Олье бродил по лесу, ловя лицом смешные изумрудные блики, что рождало солнце, сиявшее сквозь листву. Настроение было под стать погоде - чистое, ясное, легкое. Хотелось петь и смеяться. И он смеялся, вспоминая смешную сценку, которую ненароком подглядел: маленькая девочка тщательно умывалась водой из ручья, рядом нетерпеливо переминалась с ноги на ногу девочка постарше, наверное, ее сестра.
- Ай, Суни, ты скоро лицо до дыр протрешь! - не выдержав, сказала старшая.
- Тогда мама мне новое купит, - ничуть не смутившись, ответила малышка, продолжая свое занятие...
Начинало смеркаться и лилово-голубые тени ложились под ноги идущему. Юноша возвращался домой. Увидав домик волшебницы, он ускорил шаг, и услышал долетавшие из-за распахнутой двери грубые голоса, настойчиво требовавшие чего-то. Им ответил голос Седар, полный холодного гнева:
- Первый, кто приблизится, пожалеет об этом!
Поняв, что происходит что-то неладное, Олье рванулся вперед, в два мига преодолел оставшееся расстояние, и встал на пороге комнаты.
Горели свечи, но не они освещали комнату, а сгусток сиреневого пламени, полыхавшего в руках разгневанной волшебницы. Перед ней стояли, обмениваясь смешками, трое мрачных, до зубов вооруженных личностей. Они не приближались к Седар, но тот, что постарше, как раз заговорил с ней:
- Давай договоримся по-хорошему. Нам нужно только золото, да, пожалуй, кое-какие безделушки...
- Нет у меня никакого золота! - воскликнула девушка, - а и было бы, так не для таких, как вы!
Пламя в ее руках сжалось до маленького жалкого язычка, волшебница торопливо прошептала что-то, и сиреневый огонь снова ярко вспыхнул.

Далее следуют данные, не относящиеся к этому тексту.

-- ==== Sys2Proof/Machine/Clause.lean ====
section
/-!
DEFINITION. Clauses: fetching (R23, R24, R197), traps of a clause (R41, R130, R131, R209, R210, R302), the issue of one
instruction (R45), and the end of a clause (R26, R27, R112 to R118).
-/
namespace Sys2Proof.Machine

/-! ### The poison ring (R214) -/

/-- The hardware's own access to a context's memory, at the home slices. -/
def State.hwReq (s : State) (c kind : Nat) : Req :=
  { iid := 0, ctx := c, priv := 1, world := (s.ctx c).ccb.world, die := (s.ctx c).ccb.ibase / 8, kind }
def State.repairLive (s : State) (c : Nat) : Bool :=
  let b := (s.ctx c).ccb
  b.repair != 0xFF && s.launches.any fun (l : Launch) => l.id == b.repairLaunch && l.ctx == c

/-- Writes what waits, while the ring has room and its page is translated; where the supervisor services the page, the record waits for it
(R211). A context without a repair stage has no poison records. The spec says that no record is dropped, and nothing of a ring page that
is denied: then nobody can read the record, and it is (log entry 80). -/
def State.poisonFlush (s : State) (c : Nat) : Nat → State
  | 0 => s
  | n + 1 =>
    match (s.ctx c).poisoned with
    | [] => s
    | x :: rest =>
      let drop (s : State) : State := s.modCtx c fun x => { x with poisoned := rest }
      match x with
      | .event d r => ((drop s).pushMem d r).poisonFlush c n
      | .poison va cause tag =>
        if !s.repairLive c then (drop s).poisonFlush c n
        else
          let b := (s.ctx c).ccb
          let q := s.hwReq c 2
          match s.accCheck (.ring c) q b.poison 4096 with
          | (.ok, s) =>
            let prod := natOf (s.homeBytes q b.poison 8)
            let cons := natOf (s.homeBytes q (b.poison + 8) 8)
            let named := (List.range (prod - cons)).any fun k =>
              let r := s.homeBytes q (b.poison + 64 + 16 * ((cons + k) % 252)) 10
              natOf (r.take 8) == va / 32 * 32 && natOf (r.drop 8) == tag
            if named then (drop s).poisonFlush c n
            else if 252 ≤ prod - cons then s
            else
              let r := bytesOf 8 (va / 32 * 32) ++ bytesOf 2 tag ++ bytesOf 1 cause ++ bytesOf 1 0 ++ bytesOf 4 (prod % 2 ^ 32)
              ((drop ((s.homePut q (b.poison + 64 + 16 * (prod % 252)) r).homePut q b.poison (bytesOf 8 (prod + 1)))).poisonFlush c n)
          | (.wait, s) => s
          | (.refuse .., s) => (drop s).poisonFlush c n
/-- Every context's. -/
def State.flushRings (s : State) : State :=
  s.ctxs.foldl (fun s x => if x.2.poisoned.isEmpty then s else s.poisonFlush x.1 x.2.poisoned.length) s

/-- The tag ASID of the page that holds an address, as far as a cache or a TLB knows it: the share ASID of a G page (R198). -/
def State.tagAt (s : State) (q : Req) (va : Nat) : Nat :=
  let asid := (s.ctx q.ctx).ccb.asid
  let leaf (ctrl : Nat) : Nat := (s.tlbFind ctrl asid va).elim asid (·.tag)
  match aperOf va with
  | .mem => match (s.die (s.home q.ctx va)).l2Find (s.tags q.ctx) va with
    | some (a, _) => a
    | none => leaf (ctrlOf (s.ctx q.ctx).ccb va)
  | .win => leaf (64 + q.die)
  | _ => asid
/-- The physical address of the sector of a memory address, and the cause of its poison. -/
def State.sectorAt (s : State) (q : Req) (va : Nat) : Option Nat :=
  match aperOf va with
  | .phys => (s.aperPa q va).toOption.map fun pa => pa / 32 * 32
  | .mem => match s.xlat q va with
    | .hit _ pa => some (pa / 32 * 32)
    | _ => none
  | _ => none
def State.poisonAt (s : State) (q : Req) (va : Nat) : Nat := ((s.sectorAt q va).bind s.poison?).getD 1
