/-- A thread is issuable: Ready, not issuing, with nothing to deliver first (R18, R129, R262, R288). Within a handler its own
later traps of the same boundary wait (R130, R131). -/
def State.issuable (s : State) (iid tid : Nat) : Bool :=
  match find? s.insts iid with
  | none => false
  | some i =>
    let t := i.th tid
    let x := s.ctx i.ctx
    (i.st == .run || i.st == .hold && s.catchUp i tid) && t.status == .ready && (i.th? tid).isSome && t.sfPend == 0 && t.pend.all (fun r => t.hnd && !r.nested) && t.uncorr.isNone &&
      !i.unwinding tid && i.genIssues tid && !s.issuing iid tid && !s.unchecked iid tid && (if i.kind == .stage then !s.halted else s.booted) &&
      !(i.kind == .stage && (x.log.stopped || x.log.diverged || x.fatal))

/-- The sub-group or home-warp set that the threads of one formed warp share: a sub-group does not combine. -/
def Inst.oneSet (i : Inst) (tids : List Nat) : Bool :=
  tids.all fun t => i.setOf (i.th t).sub == i.setOf (i.th (tids.headD 0)).sub

/-- The threads of a home warp issue their first clause together: of the choices that R112 leaves, the one with which the programs of the
spec run as it says (R168, 06_program_median.md; log entry 83). -/
def State.startsWhole (s : State) (iid : Nat) (tids : List Nat) : Bool :=
  let i := s.inst iid
  tids.all fun t => (i.th t).lastHdr != 0 || i.ths.all fun p => i.hwOf p.1 != i.hwOf t || p.2.lastHdr != 0 || p.2.pc != (i.th t).pc ||
    !s.issuable iid p.1 || tids.contains p.1
/-- The constraints of R112 on a formed warp, and the Ready threads of a warp that stays formed. -/
def State.formable (s : State) (iid : Nat) (tids : List Nat) : Bool :=
  let i := s.inst iid
  let h := (i.th (tids.headD 0)).pc
  let lanes := tids.map i.laneOf
  let warps := ((tids.map fun t => (i.th t).warp).filter (· != 0)).eraseDups
  let gen := tids.any fun t => (i.hw (i.hwOf t)).basket.isSome
  !tids.isEmpty && tids.all (fun t => s.issuable iid t && (i.th t).pc == h) && lanes.eraseDups.length == lanes.length &&
    tids.eraseDups.length == tids.length && i.oneSet tids && s.startsWhole iid tids &&
    (!gen || tids.all fun t => i.hwOf t == i.hwOf (tids.headD 0)) &&
    (match warps with
      | [] => true
      | [w] => i.warps.all fun (x : Warp) => x.id != w ||
          ((x.tids.filter fun t => (i.th t).status == .ready && i.genIssues t).all fun t => tids.contains t) &&
            (!x.demoted || tids.all fun t => x.tids.contains t)
      | _ => false)

/-- A sibling of a path outside demoted paths that is Ready (R116). In generator mode a lane that may not issue is not Ready. -/
def Inst.readySibling (i : Inst) (w : Warp) : Bool :=
  i.ths.any fun p => p.2.status == .ready && i.genIssues p.1 && !w.tids.contains p.1 &&
    w.tids.any (fun u => i.hwOf u == i.hwOf p.1) && !(i.warps.any fun (x : Warp) => x.demoted && x.tids.contains p.1)
/-- Whether the demotion of a path is over. -/
def Inst.demotionOver (i : Inst) (w : Warp) : Bool :=
  decide (Config.demoteLimit ≤ w.sibs) || !i.readySibling w

/-- A demoted path is not issued before its demotion is over (R116). -/
def State.demotedBlocked (s : State) (iid : Nat) (tids : List Nat) : Bool :=
  let i := s.inst iid
  i.warps.any fun (w : Warp) => w.demoted && tids.any (fun t => w.tids.contains t) && !i.demotionOver w
/-- A demotion ends at the first moment at which no sibling outside demoted paths is Ready: it stays over (R116). -/
def Inst.latchDemotions (i : Inst) : Inst :=
  if i.warps.all fun (w : Warp) => !w.demoted then i
  else { i with warps := i.warps.map fun (w : Warp) =>
    if w.demoted && i.demotionOver w then { w with sibs := Config.demoteLimit } else w }
def State.latchDemotions (s : State) : State :=
  { s with insts := s.insts.map fun x => (x.1, x.2.latchDemotions) }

До сих пор не замеченный, юноша перешагнул порог комнаты. Разбойники тотчас обернулись к нему.
- Это еще что за явление?
Олье подвинулся к полке, на которой лежал его меч и протянул руку к оружию. Он понимал, что одному против троих не выстоять, но готов был драться и с десятерыми.
- Оставьте ее в покое, - сказал он так спокойно, как только мог, - у нее нет золота.
- Тебе-то откуда знать? - не без ехидства спросил тот, что говорил с Седар и глаза его превратились в узкие щелочки, - никуда мы отсюда не уйдем, пока не выпотрошим этот домишко, как хозяйка курицу! А вот ты шел бы отсюда, пока я добрый.
Олье сжал рукоять меча и медленно вынул его из ножен. Разбойник усмехнулся, кивнул одному из своих подручных, и тот, лениво обнажив короткий меч, пошел на юношу.
Страха не было. Совсем. Первый удар Олье легко отбил, и второй тоже. Разбойник выругался и повторил. Без успеха. А потом... Нападавший замер и попятился, с искаженным лицом и глазами полными дикого ужаса. Олье шагнул к нему и разбойник закричал и отшатнулся, наткнувшись на того, кто послал его в бой.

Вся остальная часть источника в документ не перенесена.